_Source data_
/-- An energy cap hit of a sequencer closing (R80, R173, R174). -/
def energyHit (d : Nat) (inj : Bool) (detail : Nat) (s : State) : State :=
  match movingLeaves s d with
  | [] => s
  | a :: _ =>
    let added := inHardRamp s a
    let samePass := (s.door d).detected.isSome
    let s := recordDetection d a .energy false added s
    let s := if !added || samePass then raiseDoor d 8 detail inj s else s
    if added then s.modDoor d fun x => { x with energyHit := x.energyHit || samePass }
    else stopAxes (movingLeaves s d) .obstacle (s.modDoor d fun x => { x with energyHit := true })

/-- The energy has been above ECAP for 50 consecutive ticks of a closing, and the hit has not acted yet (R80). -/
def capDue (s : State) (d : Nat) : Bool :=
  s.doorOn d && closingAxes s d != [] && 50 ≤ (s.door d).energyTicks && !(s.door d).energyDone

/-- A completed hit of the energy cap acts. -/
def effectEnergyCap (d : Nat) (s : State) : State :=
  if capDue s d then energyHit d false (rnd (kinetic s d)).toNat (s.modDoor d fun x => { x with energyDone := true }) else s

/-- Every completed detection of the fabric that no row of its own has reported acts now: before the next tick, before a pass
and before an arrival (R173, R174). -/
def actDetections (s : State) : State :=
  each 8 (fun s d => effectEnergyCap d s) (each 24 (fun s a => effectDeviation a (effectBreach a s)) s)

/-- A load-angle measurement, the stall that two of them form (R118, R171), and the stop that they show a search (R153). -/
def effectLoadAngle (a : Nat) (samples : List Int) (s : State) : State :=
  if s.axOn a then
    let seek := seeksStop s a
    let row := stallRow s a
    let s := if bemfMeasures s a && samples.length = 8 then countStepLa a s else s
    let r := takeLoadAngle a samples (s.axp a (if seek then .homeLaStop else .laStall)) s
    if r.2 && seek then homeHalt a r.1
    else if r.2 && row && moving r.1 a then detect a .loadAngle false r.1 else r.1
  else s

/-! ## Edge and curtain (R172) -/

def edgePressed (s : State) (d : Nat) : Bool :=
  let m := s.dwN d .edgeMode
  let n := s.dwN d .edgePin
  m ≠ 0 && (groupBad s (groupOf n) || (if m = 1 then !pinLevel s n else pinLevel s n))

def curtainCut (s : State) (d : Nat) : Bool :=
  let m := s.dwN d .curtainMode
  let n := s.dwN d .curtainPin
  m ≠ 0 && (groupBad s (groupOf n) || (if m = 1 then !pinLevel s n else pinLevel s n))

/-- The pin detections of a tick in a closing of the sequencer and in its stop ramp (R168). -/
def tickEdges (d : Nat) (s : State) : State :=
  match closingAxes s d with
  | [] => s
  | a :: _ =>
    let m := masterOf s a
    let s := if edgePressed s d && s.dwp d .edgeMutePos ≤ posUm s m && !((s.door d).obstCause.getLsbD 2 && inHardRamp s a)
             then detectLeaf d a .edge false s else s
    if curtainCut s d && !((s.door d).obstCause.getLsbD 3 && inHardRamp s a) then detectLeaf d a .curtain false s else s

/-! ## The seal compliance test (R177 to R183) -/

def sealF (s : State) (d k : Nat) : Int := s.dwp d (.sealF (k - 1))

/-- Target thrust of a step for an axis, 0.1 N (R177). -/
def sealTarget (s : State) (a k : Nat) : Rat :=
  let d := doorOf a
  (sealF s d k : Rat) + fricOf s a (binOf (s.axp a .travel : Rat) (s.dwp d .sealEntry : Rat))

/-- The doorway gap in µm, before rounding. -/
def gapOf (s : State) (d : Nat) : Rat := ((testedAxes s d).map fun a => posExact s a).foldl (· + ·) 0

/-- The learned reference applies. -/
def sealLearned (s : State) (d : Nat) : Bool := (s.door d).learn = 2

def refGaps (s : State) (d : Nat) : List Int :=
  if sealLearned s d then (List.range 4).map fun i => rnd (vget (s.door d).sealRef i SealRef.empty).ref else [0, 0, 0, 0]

--

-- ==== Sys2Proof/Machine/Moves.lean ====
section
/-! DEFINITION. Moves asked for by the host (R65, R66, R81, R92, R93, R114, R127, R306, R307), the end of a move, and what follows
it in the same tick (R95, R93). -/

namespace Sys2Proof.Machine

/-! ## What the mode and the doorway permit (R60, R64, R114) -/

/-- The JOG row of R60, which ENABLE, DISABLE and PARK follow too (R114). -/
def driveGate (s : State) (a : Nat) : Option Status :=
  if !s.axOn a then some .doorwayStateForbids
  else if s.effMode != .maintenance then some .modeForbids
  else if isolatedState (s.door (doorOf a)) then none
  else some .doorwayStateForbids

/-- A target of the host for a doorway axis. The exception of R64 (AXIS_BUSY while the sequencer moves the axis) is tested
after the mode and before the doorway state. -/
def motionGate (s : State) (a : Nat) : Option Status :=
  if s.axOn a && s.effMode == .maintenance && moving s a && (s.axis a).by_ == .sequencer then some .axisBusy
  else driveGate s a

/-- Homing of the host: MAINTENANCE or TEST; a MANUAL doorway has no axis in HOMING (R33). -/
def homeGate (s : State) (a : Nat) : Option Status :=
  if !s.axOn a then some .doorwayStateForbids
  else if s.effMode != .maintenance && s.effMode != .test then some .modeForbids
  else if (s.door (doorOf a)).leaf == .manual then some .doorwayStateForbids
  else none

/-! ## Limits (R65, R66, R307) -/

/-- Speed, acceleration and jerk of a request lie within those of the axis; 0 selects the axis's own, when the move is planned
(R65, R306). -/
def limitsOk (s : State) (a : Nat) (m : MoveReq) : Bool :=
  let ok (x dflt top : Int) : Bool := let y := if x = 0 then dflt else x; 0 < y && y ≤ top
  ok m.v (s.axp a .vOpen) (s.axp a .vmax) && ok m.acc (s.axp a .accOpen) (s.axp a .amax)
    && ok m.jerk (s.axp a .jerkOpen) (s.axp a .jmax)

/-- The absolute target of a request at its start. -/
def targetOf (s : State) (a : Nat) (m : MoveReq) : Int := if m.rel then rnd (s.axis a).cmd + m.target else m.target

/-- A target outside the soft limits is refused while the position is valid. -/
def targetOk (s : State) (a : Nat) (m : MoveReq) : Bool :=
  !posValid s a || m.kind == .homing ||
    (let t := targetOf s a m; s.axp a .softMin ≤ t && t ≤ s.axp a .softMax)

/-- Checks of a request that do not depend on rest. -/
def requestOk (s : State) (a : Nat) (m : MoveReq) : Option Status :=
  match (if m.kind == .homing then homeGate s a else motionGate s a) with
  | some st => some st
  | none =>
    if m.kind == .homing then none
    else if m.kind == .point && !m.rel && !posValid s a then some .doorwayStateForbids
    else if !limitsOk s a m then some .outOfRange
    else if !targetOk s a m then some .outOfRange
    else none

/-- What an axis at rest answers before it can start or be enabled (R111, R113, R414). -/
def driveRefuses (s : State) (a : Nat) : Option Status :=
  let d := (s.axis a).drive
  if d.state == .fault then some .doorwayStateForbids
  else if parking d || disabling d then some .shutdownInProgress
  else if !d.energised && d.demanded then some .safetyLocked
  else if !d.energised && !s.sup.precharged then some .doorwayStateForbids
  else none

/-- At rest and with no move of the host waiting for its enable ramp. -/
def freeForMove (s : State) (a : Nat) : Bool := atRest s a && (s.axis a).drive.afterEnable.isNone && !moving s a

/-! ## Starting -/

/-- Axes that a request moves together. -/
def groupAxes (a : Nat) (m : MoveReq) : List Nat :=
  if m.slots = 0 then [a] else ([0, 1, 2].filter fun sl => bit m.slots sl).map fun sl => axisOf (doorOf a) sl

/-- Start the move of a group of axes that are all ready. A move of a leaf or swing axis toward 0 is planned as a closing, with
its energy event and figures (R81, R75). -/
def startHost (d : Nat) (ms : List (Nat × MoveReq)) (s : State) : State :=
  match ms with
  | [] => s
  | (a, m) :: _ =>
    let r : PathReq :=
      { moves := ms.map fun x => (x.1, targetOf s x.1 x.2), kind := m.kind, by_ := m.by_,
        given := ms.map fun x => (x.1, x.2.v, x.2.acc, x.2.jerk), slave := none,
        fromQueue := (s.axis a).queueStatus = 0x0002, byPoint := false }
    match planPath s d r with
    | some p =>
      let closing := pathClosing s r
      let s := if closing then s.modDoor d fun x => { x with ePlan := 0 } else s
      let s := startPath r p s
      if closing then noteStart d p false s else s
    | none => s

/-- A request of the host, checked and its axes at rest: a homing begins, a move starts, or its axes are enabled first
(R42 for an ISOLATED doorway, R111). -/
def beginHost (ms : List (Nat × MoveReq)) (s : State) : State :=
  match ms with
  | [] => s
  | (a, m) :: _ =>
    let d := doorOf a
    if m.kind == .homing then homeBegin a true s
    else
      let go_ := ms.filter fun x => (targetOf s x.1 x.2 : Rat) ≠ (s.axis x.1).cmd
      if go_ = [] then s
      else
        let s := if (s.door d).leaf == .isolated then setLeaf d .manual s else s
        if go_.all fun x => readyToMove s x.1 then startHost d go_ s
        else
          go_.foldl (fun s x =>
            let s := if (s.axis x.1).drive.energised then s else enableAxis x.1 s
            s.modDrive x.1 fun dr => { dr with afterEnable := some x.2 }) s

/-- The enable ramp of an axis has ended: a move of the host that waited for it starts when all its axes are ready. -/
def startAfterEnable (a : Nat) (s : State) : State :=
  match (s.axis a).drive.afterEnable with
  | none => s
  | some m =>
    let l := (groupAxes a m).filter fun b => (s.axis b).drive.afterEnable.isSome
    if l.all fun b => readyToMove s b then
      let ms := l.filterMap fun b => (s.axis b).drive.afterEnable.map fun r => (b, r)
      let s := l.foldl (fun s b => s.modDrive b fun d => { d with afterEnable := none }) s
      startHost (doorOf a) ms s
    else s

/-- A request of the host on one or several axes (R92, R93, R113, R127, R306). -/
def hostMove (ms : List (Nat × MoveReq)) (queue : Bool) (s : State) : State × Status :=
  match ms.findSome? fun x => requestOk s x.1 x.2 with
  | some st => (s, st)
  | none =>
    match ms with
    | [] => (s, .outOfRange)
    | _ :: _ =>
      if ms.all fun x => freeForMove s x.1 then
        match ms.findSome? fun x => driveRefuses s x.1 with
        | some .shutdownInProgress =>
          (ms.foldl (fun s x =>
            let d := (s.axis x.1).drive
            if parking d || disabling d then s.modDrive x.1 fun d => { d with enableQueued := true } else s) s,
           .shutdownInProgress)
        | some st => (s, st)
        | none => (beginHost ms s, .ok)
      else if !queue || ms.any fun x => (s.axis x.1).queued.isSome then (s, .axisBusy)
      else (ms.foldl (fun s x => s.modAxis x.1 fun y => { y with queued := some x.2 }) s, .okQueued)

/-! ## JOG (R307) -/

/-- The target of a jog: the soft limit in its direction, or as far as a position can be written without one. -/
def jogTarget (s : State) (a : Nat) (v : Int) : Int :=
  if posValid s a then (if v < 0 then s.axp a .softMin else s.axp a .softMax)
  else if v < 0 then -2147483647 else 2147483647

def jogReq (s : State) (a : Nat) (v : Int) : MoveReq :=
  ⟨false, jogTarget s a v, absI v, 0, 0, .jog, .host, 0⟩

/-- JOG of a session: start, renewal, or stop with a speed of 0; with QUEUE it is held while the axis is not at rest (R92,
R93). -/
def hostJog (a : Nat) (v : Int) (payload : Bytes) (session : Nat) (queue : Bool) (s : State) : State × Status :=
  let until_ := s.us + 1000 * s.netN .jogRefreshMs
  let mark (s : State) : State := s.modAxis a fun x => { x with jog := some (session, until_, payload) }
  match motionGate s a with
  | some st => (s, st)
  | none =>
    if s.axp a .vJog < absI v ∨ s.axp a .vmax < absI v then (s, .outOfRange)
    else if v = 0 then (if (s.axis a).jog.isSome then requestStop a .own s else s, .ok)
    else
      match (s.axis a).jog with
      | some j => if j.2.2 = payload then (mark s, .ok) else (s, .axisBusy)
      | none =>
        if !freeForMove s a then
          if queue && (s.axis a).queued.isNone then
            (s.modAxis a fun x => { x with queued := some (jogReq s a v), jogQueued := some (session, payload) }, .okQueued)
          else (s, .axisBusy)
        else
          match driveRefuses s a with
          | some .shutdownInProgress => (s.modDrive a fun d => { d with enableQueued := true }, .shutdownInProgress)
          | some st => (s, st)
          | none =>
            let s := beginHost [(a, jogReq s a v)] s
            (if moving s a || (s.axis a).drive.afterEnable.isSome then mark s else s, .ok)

_To do_
Output, from the data above, the lines from the line with "if ms.all fun" to the line with "(beginHost ms s, .ok)" exactly as they stand, both ends included and nothing else.

_Exercise output_
      if ms.all fun x => freeForMove s x.1 then
        match ms.findSome? fun x => driveRefuses s x.1 with
        | some .shutdownInProgress =>
          (ms.foldl (fun s x =>
            let d := (s.axis x.1).drive
            if parking d || disabling d then s.modDrive x.1 fun d => { d with enableQueued := true } else s) s,
           .shutdownInProgress)
        | some st => (s, st)
        | none => (beginHost ms s, .ok)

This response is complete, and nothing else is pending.